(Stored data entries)

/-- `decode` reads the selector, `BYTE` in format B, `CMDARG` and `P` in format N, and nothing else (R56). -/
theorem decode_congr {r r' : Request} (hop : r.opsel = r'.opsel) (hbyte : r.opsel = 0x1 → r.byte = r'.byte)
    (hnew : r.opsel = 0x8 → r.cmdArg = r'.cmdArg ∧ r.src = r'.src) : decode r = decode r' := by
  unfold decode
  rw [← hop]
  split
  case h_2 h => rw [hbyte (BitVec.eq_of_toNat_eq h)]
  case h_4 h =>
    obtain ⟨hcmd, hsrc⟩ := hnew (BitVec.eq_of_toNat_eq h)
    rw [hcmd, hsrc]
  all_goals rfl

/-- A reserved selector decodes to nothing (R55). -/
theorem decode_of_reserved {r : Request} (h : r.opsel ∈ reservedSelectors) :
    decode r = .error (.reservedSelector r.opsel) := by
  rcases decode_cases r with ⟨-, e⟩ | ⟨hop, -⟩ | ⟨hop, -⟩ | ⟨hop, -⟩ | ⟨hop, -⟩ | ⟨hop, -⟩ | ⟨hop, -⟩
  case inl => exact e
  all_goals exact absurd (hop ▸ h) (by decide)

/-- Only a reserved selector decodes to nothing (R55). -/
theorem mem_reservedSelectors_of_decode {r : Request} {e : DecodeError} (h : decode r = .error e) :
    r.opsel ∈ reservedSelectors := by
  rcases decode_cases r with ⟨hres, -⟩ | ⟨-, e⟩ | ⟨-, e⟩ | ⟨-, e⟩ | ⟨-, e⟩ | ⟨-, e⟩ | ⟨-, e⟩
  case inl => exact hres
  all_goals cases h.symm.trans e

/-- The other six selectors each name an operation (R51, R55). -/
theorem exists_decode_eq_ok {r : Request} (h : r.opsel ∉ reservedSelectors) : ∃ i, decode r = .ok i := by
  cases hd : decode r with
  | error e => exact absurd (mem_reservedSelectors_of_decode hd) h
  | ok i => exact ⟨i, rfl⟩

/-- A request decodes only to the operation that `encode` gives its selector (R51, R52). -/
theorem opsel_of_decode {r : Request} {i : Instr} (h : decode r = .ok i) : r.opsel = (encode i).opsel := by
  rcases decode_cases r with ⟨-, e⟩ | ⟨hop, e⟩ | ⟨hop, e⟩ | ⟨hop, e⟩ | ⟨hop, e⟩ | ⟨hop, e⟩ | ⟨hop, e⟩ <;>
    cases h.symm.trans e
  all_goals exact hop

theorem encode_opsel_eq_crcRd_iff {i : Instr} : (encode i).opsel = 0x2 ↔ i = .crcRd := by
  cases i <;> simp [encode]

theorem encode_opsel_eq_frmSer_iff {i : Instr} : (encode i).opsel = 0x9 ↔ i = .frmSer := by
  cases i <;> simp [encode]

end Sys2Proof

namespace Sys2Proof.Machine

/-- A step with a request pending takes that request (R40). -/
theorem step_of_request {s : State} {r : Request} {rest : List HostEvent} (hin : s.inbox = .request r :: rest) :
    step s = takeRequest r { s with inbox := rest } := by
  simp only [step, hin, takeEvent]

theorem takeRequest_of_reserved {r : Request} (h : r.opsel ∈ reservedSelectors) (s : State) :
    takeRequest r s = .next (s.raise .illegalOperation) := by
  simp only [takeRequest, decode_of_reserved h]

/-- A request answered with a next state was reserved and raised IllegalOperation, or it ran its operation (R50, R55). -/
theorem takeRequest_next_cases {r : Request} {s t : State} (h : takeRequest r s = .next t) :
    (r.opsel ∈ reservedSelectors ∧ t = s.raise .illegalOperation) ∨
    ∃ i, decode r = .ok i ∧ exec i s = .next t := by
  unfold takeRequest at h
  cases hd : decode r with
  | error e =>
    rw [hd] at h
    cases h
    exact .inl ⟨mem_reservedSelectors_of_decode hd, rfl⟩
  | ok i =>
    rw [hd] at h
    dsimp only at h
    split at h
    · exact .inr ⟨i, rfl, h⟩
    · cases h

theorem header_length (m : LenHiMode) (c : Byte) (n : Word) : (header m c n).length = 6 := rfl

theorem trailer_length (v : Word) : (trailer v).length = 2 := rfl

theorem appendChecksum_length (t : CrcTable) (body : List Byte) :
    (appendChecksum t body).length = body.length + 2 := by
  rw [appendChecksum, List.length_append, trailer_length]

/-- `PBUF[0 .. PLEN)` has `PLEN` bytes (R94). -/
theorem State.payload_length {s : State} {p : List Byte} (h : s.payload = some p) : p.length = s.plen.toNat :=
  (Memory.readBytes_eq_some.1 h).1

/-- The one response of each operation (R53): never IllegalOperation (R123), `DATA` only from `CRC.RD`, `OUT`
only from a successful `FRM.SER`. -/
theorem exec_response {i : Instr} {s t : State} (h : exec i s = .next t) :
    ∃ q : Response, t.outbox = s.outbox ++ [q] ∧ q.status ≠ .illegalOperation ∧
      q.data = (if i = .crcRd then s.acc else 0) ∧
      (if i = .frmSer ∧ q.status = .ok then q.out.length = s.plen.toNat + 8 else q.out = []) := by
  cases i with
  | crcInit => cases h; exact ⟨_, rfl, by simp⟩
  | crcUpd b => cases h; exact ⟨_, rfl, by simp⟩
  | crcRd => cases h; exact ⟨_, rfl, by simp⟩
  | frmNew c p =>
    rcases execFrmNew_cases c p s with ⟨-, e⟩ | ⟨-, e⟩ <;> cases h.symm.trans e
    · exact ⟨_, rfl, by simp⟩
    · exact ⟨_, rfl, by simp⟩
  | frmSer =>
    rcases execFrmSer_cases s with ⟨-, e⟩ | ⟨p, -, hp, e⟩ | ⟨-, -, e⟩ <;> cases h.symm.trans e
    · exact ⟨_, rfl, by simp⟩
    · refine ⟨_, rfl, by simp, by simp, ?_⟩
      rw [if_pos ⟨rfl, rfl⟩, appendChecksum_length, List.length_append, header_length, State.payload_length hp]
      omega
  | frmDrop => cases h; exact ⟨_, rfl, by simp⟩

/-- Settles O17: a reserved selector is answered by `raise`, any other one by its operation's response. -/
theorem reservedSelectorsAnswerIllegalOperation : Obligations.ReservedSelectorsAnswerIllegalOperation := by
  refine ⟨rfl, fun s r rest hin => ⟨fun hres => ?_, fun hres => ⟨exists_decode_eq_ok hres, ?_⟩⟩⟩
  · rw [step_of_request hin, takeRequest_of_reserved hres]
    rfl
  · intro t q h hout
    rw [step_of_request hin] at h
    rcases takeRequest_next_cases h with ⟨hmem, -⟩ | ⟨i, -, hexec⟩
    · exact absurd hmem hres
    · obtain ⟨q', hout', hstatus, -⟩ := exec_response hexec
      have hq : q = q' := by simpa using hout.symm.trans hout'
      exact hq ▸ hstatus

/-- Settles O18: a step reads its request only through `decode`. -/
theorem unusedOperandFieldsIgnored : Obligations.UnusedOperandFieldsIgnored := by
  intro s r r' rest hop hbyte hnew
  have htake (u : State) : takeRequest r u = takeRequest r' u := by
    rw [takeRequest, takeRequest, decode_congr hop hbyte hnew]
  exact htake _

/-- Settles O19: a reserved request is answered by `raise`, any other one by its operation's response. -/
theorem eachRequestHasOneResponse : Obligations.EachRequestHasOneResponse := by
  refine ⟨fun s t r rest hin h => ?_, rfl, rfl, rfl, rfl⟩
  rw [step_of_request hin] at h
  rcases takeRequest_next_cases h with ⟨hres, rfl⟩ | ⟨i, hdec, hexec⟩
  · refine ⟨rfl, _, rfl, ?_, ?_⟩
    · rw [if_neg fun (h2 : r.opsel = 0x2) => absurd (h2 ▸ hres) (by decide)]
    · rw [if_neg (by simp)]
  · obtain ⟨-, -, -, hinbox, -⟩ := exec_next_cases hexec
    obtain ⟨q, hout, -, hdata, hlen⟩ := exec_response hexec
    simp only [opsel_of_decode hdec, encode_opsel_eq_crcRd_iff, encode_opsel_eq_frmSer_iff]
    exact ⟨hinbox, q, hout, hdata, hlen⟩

• [Your objective]
Which lines above include the string "hexec"? Show them.

• [Written response]
    rcases takeRequest_next_cases h with ⟨hmem, -⟩ | ⟨i, -, hexec⟩
    · obtain ⟨q', hout', hstatus, -⟩ := exec_response hexec
  rcases takeRequest_next_cases h with ⟨hres, rfl⟩ | ⟨i, hdec, hexec⟩
  · obtain ⟨-, -, -, hinbox, -⟩ := exec_next_cases hexec
    obtain ⟨q, hout, -, hdata, hlen⟩ := exec_response hexec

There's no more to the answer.